### What to produce
Each line of the listing that contains the word "general" is to be copied.

### Data to process
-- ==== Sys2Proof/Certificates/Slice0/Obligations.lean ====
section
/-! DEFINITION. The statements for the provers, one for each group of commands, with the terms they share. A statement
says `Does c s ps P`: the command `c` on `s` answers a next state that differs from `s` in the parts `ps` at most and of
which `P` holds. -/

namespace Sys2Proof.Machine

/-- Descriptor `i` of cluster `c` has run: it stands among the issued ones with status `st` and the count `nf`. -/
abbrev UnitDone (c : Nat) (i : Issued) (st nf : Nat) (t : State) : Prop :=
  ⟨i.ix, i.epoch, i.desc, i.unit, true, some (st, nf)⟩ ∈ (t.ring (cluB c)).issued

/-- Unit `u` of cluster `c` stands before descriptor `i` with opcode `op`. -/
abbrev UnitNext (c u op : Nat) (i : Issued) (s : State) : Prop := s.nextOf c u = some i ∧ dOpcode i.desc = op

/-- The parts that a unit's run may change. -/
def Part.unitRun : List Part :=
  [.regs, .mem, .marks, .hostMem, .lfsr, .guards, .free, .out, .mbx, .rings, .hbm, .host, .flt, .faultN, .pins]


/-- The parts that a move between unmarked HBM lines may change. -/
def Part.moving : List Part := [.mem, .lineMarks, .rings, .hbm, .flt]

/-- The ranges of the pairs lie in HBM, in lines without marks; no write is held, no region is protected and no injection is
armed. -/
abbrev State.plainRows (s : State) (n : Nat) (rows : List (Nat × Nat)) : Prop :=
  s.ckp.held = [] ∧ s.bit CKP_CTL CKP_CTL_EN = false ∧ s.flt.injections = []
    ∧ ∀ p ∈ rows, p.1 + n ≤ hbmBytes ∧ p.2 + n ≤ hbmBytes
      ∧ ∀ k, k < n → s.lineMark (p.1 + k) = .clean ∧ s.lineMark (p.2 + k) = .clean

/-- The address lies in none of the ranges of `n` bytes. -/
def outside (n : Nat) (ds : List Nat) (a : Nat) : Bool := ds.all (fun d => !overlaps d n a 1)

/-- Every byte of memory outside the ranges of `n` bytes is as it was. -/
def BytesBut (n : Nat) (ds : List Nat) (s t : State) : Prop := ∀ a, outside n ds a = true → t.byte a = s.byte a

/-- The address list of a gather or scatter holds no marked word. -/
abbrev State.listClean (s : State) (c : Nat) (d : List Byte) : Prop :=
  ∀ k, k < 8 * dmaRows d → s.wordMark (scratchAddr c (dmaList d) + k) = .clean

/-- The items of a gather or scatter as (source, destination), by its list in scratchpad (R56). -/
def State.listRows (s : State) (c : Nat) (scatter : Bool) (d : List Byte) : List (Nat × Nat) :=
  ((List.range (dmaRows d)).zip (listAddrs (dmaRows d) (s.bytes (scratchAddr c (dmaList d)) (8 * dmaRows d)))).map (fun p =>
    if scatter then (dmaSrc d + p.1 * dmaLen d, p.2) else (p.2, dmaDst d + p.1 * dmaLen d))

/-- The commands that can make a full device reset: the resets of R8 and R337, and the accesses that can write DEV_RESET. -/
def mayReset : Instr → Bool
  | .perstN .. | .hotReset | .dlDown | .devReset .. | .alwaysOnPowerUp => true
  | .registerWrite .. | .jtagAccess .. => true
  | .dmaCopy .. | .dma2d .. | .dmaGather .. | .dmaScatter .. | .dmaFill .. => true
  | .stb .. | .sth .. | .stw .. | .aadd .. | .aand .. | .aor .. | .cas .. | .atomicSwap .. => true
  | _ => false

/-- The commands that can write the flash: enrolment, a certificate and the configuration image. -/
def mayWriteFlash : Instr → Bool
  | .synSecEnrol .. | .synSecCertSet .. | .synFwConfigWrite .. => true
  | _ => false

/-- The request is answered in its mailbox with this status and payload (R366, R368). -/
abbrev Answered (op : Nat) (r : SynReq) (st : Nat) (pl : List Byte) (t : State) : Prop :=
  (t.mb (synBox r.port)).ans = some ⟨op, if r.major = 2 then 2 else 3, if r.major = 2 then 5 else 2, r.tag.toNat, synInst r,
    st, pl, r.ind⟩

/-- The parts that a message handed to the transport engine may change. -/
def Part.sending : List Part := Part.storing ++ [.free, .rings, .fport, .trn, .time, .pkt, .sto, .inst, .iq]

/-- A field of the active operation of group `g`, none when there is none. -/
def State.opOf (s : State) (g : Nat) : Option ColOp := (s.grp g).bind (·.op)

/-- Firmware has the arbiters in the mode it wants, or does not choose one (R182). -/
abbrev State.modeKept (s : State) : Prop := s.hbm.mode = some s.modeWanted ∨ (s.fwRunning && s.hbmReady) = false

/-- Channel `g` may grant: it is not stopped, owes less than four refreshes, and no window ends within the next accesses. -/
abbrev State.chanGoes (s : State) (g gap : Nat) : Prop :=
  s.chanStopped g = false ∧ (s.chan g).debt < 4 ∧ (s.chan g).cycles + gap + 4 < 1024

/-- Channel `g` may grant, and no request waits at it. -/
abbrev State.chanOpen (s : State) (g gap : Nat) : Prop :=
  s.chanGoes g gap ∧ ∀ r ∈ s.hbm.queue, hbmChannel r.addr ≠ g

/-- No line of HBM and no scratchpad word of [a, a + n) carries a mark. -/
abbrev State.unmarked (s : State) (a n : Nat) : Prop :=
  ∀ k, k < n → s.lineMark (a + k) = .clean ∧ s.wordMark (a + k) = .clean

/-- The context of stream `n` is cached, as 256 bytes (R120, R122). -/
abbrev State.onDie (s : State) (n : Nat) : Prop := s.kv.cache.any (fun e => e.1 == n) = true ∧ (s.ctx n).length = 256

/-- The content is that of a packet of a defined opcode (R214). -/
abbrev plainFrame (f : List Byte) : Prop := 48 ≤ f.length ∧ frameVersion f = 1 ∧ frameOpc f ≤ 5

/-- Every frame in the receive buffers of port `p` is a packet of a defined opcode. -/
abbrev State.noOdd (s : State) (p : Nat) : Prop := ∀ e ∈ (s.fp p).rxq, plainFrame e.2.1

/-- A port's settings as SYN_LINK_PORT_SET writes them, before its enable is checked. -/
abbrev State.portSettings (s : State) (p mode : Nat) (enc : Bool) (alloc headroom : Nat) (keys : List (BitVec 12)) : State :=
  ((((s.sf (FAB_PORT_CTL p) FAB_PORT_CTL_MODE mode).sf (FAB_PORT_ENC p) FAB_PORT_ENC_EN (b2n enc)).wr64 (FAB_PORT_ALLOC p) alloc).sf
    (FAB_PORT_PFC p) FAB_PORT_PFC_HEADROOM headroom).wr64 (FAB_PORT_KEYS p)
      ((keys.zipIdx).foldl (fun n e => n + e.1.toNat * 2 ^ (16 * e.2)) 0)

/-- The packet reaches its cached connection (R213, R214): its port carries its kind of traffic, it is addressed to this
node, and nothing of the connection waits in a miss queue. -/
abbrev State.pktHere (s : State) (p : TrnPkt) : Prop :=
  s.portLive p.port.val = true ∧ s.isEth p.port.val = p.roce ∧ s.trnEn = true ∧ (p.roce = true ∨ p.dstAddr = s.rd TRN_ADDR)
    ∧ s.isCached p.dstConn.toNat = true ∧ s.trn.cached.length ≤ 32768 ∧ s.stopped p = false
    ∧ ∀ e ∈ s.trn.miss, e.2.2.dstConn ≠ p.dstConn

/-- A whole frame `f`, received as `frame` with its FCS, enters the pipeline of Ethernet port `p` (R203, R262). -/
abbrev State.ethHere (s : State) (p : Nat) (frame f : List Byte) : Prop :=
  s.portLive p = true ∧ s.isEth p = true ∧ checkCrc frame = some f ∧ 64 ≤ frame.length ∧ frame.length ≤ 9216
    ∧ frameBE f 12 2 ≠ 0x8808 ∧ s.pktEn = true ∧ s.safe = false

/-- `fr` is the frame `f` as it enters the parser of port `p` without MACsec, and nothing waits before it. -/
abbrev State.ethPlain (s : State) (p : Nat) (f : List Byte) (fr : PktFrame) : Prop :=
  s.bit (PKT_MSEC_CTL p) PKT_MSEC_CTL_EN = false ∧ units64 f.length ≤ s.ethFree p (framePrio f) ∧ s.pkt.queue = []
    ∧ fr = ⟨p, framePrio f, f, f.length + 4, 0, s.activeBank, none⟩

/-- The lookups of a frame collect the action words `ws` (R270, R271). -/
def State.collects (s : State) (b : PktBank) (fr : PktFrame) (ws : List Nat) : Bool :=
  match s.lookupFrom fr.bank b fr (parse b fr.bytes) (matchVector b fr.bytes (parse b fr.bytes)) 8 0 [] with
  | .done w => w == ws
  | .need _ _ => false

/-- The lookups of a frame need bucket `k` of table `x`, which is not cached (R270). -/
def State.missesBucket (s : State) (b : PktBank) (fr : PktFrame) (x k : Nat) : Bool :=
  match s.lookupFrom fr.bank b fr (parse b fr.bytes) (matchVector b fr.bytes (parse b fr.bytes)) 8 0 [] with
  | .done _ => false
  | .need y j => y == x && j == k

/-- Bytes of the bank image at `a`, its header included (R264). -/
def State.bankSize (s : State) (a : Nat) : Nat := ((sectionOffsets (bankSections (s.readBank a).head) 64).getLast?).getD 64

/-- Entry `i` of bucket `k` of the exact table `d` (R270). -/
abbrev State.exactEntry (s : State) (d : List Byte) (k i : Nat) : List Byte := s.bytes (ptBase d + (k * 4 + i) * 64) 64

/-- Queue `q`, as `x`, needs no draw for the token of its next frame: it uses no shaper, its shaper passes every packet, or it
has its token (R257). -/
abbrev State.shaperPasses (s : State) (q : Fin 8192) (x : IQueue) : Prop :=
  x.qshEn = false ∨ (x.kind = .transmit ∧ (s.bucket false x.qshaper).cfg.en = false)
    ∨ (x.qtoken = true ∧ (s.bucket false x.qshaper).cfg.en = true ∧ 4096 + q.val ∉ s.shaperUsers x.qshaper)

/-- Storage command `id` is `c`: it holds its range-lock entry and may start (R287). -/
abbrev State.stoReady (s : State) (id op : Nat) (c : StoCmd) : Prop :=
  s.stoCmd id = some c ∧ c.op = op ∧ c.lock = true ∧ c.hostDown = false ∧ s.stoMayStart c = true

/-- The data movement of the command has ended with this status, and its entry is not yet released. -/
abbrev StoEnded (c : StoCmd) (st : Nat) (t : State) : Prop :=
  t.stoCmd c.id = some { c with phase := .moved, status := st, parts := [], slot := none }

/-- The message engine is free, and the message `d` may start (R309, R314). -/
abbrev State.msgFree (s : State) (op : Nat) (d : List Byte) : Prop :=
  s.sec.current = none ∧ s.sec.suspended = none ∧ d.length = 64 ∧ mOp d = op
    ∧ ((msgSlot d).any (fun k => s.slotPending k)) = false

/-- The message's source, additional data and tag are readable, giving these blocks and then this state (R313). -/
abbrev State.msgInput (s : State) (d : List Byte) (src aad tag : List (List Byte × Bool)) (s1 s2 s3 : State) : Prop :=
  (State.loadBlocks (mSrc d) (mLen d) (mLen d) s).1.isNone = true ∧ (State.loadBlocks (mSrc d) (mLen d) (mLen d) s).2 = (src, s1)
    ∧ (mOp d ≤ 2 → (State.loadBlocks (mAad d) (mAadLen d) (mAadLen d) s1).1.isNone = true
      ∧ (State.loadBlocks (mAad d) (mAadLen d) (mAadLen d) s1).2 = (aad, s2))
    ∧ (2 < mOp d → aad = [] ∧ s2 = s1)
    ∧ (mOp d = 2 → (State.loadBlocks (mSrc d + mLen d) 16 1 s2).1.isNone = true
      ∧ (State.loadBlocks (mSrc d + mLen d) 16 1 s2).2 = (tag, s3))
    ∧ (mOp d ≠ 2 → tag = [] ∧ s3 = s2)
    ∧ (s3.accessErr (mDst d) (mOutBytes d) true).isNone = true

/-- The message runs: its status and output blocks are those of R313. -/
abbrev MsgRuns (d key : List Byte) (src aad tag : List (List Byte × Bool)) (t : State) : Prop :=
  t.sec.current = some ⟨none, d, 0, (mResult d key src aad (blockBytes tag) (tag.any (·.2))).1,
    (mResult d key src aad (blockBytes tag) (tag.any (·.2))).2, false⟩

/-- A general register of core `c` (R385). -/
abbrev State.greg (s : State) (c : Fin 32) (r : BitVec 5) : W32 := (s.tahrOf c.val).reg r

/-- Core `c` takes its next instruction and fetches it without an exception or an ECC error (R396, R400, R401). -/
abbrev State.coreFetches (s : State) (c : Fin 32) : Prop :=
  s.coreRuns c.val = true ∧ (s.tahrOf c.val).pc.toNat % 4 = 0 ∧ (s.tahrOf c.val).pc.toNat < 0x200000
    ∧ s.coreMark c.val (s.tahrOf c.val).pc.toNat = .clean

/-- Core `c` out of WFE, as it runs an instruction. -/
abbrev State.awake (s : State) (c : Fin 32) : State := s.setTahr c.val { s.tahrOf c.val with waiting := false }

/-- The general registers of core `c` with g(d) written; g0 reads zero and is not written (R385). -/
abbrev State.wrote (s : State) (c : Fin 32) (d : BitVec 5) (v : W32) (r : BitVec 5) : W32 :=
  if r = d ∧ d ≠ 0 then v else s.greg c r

### Written answer
/-- A general register of core `c` (R385). -/
/-- The general registers of core `c` with g(d) written; g0 reads zero and is not written (R385). -/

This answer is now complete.